An international collaboration: ICMAT with Finland
A fifth project, formally granted to researchers in Finland, is co-led by a SOMMa member, the Institute of Mathematical Sciences (CSIC-ICMAT), along with the Finnish Aalto University and University of Helsinki. The project, called “Quasiconformal Methods in Analysis and Applications” (QUAMAP) is directed by Kari Astala (Aalto University and CSIC-ICMAT), Daniel Faraco and Keith Rogers (CSIC-ICMAT) and Xiao Zhong (University of Helsinki). This is one of the only nine projects in mathematics granted in the recently resolved ERC Advanced call.
The project will develop tools for models that arise from physics’ mathematics. In particular, aspects of quantum mechanics, fluid mechanics, medicine tomography or materials science. The models that will be addressed are at the frontiers of current knowledge. To analyse them, the application of knowledge and tools from areas such as conformal geometry and non-linear Fourier analysis will be necessary. A central physical-mathematical model studied in the project is that of non-linear elasticity. Understanding its fine structure entails answering deep, complex mathematical questions, as the Morrey conjecture, a mathematical puzzle postulated in the 50’s, but yet unanswered.
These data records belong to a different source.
/-- NS_CREATE, R411, R420: the parameter block's fields, and the woven regions firmware takes for a scratch namespace; `serial` is the
module serial of the connection's target. -/
def execNsCreate (ch : Nat) (pb : Status) (kind lbaf nguid blocks conn rkey roff serial : Nat) (regions : List Nat) (s : State) :
    Host.Outcome State Fault Refusal :=
  .next (s.serve ch 0x52 [] 0 .bound true (fun sl s =>
    let bytes := blocks * blockSize lbaf
    let need := ceilDiv bytes 0x10000
    if pb ≠ .ok then refuseCmd s pb
    else if kind = 0 ∨ kind > 2 ∨ lbaf > 1 ∨ nguid ≥ 2 ^ 128 ∨ blocks = 0 ∨ (kind = 1 ∧ (conn ≠ 0 ∨ rkey ≠ 0 ∨ roff ≠ 0)) ∨
        (kind = 2 ∧ blocks > 2 ^ 48 / blockSize lbaf) then refuseCmd s .badDescriptor 1
    else if s.nvm.ns.any (fun n => n.2.nguid == nguid) || (kind == 2 && !((s.conn conn).any (fun x => x.slice == sl))) then refuseCmd s .badHandle 1
    else match smLowestFree s.nvm.ns (fun _ => true) 0 64 with
    | none => refuseCmd s .quotaExceeded
    | some i =>
      if s.nsHeld sl ≥ s.quota sl 11 || (kind == 1 && !s.fits sl need) then refuseCmd s .quotaExceeded
      else if (match s.recordedNs nguid with | some r => kind != 2 || r.bytes != bytes || r.serial != serial || r.roff != roff | none => false) then
        refuseCmd s .busy
      else if kind = 1 ∧ (regions.length ≠ need ∨ !regions.Nodup ∨ regions.any (fun r => !s.regionFree r || s.isLocal r)) then laterCmd s
      else
        let n : Namespace := { slice := sl, kind := kind, lbaf := lbaf, nguid := nguid, bytes := bytes, blocks := blocks,
                               regions := if kind = 1 then regions else [], conn := conn, rkey := rkey, roff := roff, serial := serial, ctrls := [],
                               ending := none }
        let s := if kind = 1 then s.takeRegions sl regions else s
        okCmd { s with nvm := { s.nvm with ns := smSet s.nvm.ns i n, ops := smMap s.nvm.ops (fun c o =>
          if s.opState c = 3 then { o with nss := o.nss.map (fun (r : RecNs) => if r.kind = 2 ∧ r.nguid = nguid then { r with num := i } else r) } else o) } } [i]))

/-- A namespace of a slice that is not being ended. -/
def State.ownNs (s : State) (sl i : Nat) : Option Namespace :=
  match smGet s.nvm.ns i with
  | some n => if n.slice = sl ∧ n.ending.isNone then some n else none
  | none => none

/-- Is a namespace named as the T3 spill target of its slice? -/
def State.isSpill (s : State) (sl i : Nat) : Bool := decide (2 ≤ s.fget CMP_SLICE_POL_SPILL 0 sl) && s.fget CMP_SLICE_POL_T3_NS 0 sl == i

/-- PENDING operations whose namespaces are all there and attached go on from their recorded position, R420. -/
def State.resumeOps (s : State) (c : Nat) : State :=
  match smGet s.nvm.ops c with
  | some o =>
    if s.opState c = 3 && o.nss.all (fun r => r.kind != 2 || (match smGet s.nvm.ns r.num with | some n => n.ctrls.contains c | none => false))
    then s.showOp c 1 o else s
  | none => s

/-- NS_ATTACH, R412, R420. -/
def execNsAttach (ch ns c : Nat) (s : State) : Host.Outcome State Fault Refusal :=
  .next (s.serve ch 0x54 [(1, ns), (2, c)] 0 .bound false (fun sl s =>
    match s.ownNs sl ns with
    | none => refuseCmd s .badHandle 1
    | some n =>
      if c > 7 then refuseCmd s .badDescriptor 2
      else if s.nvmOwner c ≠ some sl then refuseCmd s .badHandle 2
      else if s.isSpill sl ns then refuseCmd s .busy 1
      else
        let s := { s with nvm := { s.nvm with ns := smSet s.nvm.ns ns { n with ctrls := if n.ctrls.contains c then n.ctrls else n.ctrls ++ [c] } } }
        let s := if bit ((s.ctl c).feat 0xB 0) 8 then s.nvmEvent c 0x040002 else s
        okCmd (s.resumeOps c) [ns]))

/-- Is a namespace in a recorded operation that goes on? -/
def State.nsInOp (s : State) (i : Nat) : Bool := s.nvm.ops.any (fun p => !p.2.ended && s.opState p.1 != 3 && p.2.nss.any (fun r => r.num == i))

/-- NS_DETACH, R412: completes after every command fetched for the namespace there has posted. -/
def execNsDetach (ch ns c : Nat) (s : State) : Host.Outcome State Fault Refusal :=
  .next (s.serve ch 0x55 [(1, ns), (2, c)] 0 .bound false (fun sl s =>
    match s.ownNs sl ns with
    | none => refuseCmd s .badHandle 1
    | some n =>
      if c > 7 then refuseCmd s .badDescriptor 2
      else if !n.ctrls.contains c then refuseCmd s .badHandle 2
      else
        let busy := s.nsBusy ns [c]
        let s := { s with nvm := { s.nvm with ns := smSet s.nvm.ns ns { n with ctrls := n.ctrls.erase c, ending := if busy then some (ch, c) else none } } }
        let s := if bit ((s.ctl c).feat 0xB 0) 8 then s.nvmEvent c 0x040002 else s
        if busy then laterCmd s else okCmd s [ns]))

/-- NS_DESTROY, R412; one in a recorded operation is busy. -/
def execNsDestroy (ch ns : Nat) (s : State) : Host.Outcome State Fault Refusal :=
  .next (s.serve ch 0x53 [(1, ns)] 0 .bound false (fun sl s =>
    match s.ownNs sl ns with
    | none => refuseCmd s .badHandle 1
    | some n =>
      if s.nsInOp ns || s.isSpill sl ns then refuseCmd s .busy 1
      else if s.nsBusy ns (List.range 8) then
        laterCmd { s with nvm := { s.nvm with ns := smSet s.nvm.ns ns { n with ctrls := [], ending := some (ch, 8) } } }
      else okCmd (s.dropNs ns) [ns]))

/-- STOR_ASSIGN, R398. -/
def execStorAssign (ch c : Nat) (valid : Bool) (sl : Nat) (s : State) : Host.Outcome State Fault Refusal :=
  .next (s.serve ch 0x50 [(1, c), (2, (if valid then 2 ^ 31 else 0) + sl)] sl .secure false (fun _ s =>
    if c > 7 then refuseCmd s .badDescriptor 1
    else if sl > 63 then refuseCmd s .badDescriptor 2
    else if valid && !s.slLive sl then refuseCmd s .badHandle 2
    else if (s.ctl c).en || s.nvm.ns.any (fun n => n.2.ctrls.contains c) || s.opState c != 0 then refuseCmd s .busy
    else okCmd (if s.fon NVC_LOCK_LOCK then s else (s.fset NVC_OWNER_VALID (if valid then 1 else 0) 0 c).fset NVC_OWNER_SLICE (if valid then sl else 0) 0 c) [c]))

/-- STOR_RECORD_CLEAR, R420: discards the record of an operation that does not run. -/
def execStorRecordClear (ch c : Nat) (s : State) : Host.Outcome State Fault Refusal :=
  .next (s.serve ch 0x51 [(1, c)] 0 .secure false (fun _ s =>
    if c > 7 then refuseCmd s .badDescriptor 1
    else if s.opState c = 1 ∨ s.opState c = 2 then refuseCmd s .busy 1
    else okCmd ((((({ s with nvm := { s.nvm with ops := smDel s.nvm.ops c } }.rset NVC_OP_STATUS 0 0 c).rset NVC_OP_POS 0 0 c).rset
      NVC_OP_TOTAL 0 0 c).rset NVC_OP_PROG 0 0 c)) [c]))

end Machine
end Sys2Proof
end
Even more Spanish grantees:
In addition to the SOMMa grantees, other Spanish researchers managed to secure the funding of ERC advanced grants. Subjects as research in luminescent devices (University of Valencia), metal ion-linked catalytic molecules (Institute of Chemical Research of Catalonia), cognitive computing (Polytechnic University of Catalonia), plant growth strategies (Severo Ochoa Molecular Biology Centre), ocular implants (Institute of Optics) or marine bacterial interactions (Institute of Marine Sciences).
These and all the awardees share the exceptionality of their research and the leadership in their fields. The development of original, bold and sound research lines led by them will benefit the scientific community, and in the longer term, society at large. We wish them success in the endeavour. May their research open even more prospects for future science, to the benefit of society.